START EXERCISE DATA
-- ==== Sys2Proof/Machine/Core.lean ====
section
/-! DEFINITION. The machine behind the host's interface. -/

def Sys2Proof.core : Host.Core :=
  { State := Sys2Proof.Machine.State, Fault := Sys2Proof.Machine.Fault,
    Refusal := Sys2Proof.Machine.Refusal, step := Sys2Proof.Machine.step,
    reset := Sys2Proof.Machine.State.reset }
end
END EXERCISE DATA
START EXERCISE DATA
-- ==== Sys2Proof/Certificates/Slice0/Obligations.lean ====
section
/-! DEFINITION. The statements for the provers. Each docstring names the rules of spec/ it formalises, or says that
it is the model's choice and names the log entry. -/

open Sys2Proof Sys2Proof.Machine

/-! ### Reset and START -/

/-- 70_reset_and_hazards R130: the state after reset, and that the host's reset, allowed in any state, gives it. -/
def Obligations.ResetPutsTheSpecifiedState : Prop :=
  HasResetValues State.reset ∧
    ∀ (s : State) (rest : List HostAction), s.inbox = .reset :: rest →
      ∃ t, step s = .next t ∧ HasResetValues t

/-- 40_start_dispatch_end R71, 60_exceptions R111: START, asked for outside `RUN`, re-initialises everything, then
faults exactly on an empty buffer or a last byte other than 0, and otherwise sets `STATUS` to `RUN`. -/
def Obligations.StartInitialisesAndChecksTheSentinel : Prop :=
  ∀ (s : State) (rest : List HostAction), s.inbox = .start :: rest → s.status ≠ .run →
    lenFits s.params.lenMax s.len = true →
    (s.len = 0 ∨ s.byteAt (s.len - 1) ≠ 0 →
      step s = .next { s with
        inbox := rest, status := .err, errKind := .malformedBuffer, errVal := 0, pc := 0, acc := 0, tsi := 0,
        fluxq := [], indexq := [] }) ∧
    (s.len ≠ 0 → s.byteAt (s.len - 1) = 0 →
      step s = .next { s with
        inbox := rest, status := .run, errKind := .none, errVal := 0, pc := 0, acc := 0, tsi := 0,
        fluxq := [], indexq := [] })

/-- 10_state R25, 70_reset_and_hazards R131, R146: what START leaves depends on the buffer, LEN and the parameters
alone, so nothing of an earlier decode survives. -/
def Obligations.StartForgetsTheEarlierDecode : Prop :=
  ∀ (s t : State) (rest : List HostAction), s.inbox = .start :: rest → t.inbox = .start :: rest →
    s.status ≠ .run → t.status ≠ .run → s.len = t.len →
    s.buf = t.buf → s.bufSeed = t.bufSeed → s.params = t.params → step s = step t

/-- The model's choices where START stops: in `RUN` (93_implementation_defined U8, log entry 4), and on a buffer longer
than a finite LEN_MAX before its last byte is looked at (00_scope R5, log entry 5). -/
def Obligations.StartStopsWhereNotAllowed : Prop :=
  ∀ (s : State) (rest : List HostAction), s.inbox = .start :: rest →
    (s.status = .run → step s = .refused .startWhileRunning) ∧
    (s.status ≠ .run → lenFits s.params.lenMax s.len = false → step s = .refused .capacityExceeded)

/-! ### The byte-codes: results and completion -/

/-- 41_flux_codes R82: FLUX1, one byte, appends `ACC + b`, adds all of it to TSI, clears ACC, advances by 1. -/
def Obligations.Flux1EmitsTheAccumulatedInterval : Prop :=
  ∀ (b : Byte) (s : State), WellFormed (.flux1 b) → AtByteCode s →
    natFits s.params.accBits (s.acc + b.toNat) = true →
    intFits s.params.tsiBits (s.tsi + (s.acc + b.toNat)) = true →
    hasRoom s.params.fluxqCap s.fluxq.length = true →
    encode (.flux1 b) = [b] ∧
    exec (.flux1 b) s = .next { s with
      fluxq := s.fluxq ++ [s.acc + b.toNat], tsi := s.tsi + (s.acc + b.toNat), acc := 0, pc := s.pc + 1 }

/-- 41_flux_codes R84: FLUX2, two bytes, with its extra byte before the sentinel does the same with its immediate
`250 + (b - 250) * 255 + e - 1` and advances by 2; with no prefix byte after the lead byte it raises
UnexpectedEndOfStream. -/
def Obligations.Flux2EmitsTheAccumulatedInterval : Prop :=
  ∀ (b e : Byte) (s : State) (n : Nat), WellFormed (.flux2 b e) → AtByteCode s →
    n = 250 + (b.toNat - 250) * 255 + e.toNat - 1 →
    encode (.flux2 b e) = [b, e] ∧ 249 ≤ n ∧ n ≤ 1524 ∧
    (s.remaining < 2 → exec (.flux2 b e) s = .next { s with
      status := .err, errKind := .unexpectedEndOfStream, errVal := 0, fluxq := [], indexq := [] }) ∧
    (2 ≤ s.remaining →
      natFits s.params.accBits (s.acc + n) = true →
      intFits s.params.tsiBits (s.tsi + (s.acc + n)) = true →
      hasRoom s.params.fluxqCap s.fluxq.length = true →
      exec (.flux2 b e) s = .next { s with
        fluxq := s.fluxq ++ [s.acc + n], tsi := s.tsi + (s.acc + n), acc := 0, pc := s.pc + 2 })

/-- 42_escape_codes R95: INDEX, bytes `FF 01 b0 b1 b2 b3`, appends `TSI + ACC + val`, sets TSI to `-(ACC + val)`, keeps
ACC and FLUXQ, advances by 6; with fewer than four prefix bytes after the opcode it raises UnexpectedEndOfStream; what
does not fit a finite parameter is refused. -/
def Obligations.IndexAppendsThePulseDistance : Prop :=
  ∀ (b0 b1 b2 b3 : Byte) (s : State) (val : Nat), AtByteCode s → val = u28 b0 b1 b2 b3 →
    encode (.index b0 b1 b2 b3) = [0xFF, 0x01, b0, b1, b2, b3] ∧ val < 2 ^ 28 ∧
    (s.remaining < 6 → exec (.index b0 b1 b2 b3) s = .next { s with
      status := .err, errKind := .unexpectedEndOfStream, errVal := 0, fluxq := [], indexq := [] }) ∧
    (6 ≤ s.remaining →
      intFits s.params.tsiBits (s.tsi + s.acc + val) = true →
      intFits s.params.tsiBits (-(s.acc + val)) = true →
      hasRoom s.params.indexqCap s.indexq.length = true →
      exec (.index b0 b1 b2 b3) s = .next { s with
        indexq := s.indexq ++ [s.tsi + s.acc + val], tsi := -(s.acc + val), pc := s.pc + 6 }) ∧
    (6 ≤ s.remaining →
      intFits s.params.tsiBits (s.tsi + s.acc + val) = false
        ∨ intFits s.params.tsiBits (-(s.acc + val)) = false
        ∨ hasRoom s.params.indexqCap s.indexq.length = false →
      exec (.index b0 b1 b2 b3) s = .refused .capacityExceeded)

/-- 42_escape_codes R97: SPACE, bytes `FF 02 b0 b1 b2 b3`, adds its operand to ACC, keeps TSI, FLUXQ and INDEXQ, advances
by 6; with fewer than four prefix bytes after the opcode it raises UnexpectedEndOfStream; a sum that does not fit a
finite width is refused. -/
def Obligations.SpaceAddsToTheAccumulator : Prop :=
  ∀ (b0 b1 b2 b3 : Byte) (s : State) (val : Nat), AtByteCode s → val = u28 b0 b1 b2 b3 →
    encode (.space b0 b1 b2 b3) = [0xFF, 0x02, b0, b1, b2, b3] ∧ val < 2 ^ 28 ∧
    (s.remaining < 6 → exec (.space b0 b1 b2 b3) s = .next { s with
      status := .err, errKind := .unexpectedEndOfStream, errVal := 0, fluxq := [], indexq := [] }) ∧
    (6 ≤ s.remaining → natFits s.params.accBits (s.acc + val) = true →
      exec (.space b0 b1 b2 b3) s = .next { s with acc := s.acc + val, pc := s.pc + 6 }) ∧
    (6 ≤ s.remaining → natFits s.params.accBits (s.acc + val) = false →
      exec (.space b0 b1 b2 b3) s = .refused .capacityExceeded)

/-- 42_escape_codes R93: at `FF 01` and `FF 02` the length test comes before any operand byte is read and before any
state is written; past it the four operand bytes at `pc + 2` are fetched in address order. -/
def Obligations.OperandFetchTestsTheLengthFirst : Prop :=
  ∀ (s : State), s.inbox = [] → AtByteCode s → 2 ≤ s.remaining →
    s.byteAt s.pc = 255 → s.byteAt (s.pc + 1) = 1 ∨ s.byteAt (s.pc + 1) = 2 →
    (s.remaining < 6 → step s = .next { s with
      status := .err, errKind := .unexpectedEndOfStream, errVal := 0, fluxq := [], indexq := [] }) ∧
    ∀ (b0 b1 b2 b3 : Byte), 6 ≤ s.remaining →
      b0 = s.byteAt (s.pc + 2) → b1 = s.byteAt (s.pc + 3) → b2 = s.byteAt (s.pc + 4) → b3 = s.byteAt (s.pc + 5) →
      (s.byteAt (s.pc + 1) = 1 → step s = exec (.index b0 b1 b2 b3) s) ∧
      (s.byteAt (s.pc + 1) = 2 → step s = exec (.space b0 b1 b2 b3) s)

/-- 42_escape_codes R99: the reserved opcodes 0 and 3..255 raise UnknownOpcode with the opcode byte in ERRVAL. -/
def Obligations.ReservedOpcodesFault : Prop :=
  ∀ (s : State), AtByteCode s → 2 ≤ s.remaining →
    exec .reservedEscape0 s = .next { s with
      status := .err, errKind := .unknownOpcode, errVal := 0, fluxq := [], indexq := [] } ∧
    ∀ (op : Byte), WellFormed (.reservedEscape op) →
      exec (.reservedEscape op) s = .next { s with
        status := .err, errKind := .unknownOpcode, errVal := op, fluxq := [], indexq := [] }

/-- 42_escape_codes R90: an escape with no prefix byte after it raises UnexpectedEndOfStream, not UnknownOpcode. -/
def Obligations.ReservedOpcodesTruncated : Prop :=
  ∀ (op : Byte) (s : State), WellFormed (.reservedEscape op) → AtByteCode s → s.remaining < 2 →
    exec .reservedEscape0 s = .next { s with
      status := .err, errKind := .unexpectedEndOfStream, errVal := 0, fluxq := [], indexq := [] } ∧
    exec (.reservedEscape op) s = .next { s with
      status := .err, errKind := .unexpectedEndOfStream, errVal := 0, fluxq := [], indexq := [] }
END EXERCISE DATA
START EXERCISE DATA
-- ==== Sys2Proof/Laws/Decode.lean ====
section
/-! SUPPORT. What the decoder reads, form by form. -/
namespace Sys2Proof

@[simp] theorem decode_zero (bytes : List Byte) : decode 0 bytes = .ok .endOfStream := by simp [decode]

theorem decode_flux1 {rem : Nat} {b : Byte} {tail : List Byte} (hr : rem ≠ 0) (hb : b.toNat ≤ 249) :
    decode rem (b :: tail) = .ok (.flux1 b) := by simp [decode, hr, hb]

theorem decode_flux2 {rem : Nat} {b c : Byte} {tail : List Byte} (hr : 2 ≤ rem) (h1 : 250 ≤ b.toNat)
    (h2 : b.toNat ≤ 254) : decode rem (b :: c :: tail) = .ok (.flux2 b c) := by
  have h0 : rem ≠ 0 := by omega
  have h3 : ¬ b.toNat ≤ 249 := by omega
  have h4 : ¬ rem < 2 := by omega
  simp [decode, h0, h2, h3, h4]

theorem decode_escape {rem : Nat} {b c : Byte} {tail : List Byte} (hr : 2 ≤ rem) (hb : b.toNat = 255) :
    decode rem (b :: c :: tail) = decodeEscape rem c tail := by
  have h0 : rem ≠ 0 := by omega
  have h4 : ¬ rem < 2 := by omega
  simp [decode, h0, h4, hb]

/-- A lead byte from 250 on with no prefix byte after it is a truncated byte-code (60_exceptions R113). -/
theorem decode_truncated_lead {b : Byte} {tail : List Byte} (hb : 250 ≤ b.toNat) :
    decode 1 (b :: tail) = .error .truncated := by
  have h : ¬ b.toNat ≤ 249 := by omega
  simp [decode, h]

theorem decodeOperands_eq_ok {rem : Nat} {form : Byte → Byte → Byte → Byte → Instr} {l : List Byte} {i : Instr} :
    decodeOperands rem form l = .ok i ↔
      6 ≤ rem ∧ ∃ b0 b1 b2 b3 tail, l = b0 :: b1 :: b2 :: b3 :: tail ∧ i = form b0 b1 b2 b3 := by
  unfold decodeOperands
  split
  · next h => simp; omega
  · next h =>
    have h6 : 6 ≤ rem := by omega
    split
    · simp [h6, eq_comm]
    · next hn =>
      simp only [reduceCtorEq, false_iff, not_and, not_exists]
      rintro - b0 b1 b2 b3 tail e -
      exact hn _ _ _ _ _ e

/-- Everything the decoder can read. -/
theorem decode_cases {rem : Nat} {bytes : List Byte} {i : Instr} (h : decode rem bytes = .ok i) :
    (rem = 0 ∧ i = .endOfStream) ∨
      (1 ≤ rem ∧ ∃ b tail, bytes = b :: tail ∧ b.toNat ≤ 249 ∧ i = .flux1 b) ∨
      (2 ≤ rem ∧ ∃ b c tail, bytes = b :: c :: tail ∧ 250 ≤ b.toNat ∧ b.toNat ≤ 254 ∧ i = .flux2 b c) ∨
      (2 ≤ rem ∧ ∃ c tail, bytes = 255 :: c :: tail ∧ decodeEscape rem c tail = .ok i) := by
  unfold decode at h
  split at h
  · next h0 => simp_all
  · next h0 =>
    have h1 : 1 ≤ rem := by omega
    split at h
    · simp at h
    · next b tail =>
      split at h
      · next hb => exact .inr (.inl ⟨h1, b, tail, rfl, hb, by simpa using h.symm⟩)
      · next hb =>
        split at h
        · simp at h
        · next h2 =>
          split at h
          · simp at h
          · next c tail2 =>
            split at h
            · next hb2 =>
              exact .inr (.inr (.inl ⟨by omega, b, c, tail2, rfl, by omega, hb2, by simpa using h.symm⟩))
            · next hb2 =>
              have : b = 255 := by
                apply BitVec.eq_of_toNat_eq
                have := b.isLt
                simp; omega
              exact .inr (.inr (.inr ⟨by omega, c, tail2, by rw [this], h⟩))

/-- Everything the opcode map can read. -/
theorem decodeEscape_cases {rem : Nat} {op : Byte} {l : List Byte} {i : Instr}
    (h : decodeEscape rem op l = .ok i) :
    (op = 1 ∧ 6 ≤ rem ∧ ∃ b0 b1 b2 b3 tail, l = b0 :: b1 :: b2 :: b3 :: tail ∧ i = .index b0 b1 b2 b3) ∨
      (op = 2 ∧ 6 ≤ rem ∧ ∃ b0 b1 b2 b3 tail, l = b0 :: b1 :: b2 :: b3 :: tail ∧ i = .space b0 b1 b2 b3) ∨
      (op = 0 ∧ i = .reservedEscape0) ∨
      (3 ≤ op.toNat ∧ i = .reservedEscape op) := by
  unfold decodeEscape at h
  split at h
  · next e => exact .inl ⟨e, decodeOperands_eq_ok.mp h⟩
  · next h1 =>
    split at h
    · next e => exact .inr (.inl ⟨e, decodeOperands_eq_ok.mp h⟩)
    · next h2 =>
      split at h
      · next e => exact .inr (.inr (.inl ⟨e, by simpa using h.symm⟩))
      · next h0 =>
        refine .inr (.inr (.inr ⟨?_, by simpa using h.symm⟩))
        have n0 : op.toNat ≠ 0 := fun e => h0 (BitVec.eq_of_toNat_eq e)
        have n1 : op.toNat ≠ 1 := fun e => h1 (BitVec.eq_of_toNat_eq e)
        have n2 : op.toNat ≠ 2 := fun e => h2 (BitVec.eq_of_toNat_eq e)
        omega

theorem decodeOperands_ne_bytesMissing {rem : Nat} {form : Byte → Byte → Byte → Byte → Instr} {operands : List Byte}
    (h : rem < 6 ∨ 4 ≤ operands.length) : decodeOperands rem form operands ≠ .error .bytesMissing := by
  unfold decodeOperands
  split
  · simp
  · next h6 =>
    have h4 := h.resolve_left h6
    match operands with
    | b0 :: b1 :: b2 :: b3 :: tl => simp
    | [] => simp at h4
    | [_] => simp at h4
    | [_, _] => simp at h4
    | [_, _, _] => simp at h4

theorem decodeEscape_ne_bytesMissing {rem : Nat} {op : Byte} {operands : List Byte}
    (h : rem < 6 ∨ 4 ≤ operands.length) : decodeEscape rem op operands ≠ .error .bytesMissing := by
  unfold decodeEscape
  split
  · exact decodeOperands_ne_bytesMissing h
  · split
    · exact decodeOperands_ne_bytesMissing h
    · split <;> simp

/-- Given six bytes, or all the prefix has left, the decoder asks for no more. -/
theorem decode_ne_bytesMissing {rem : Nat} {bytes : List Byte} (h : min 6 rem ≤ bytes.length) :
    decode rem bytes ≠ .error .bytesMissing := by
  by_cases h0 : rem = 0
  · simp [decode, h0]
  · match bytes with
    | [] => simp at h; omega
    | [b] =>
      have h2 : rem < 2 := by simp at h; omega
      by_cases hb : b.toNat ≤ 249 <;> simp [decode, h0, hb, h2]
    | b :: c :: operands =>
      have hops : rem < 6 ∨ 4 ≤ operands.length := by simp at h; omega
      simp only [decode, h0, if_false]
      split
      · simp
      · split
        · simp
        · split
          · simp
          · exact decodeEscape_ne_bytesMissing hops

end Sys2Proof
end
END EXERCISE DATA
Please go through the data above and copy every line that has the word "using".

* _EXPECTED ANSWER_
      · next hb => exact .inr (.inl ⟨h1, b, tail, rfl, hb, by simpa using h.symm⟩)
              exact .inr (.inr (.inl ⟨by omega, b, c, tail2, rfl, by omega, hb2, by simpa using h.symm⟩))
      · next e => exact .inr (.inr (.inl ⟨e, by simpa using h.symm⟩))
        refine .inr (.inr (.inr ⟨?_, by simpa using h.symm⟩))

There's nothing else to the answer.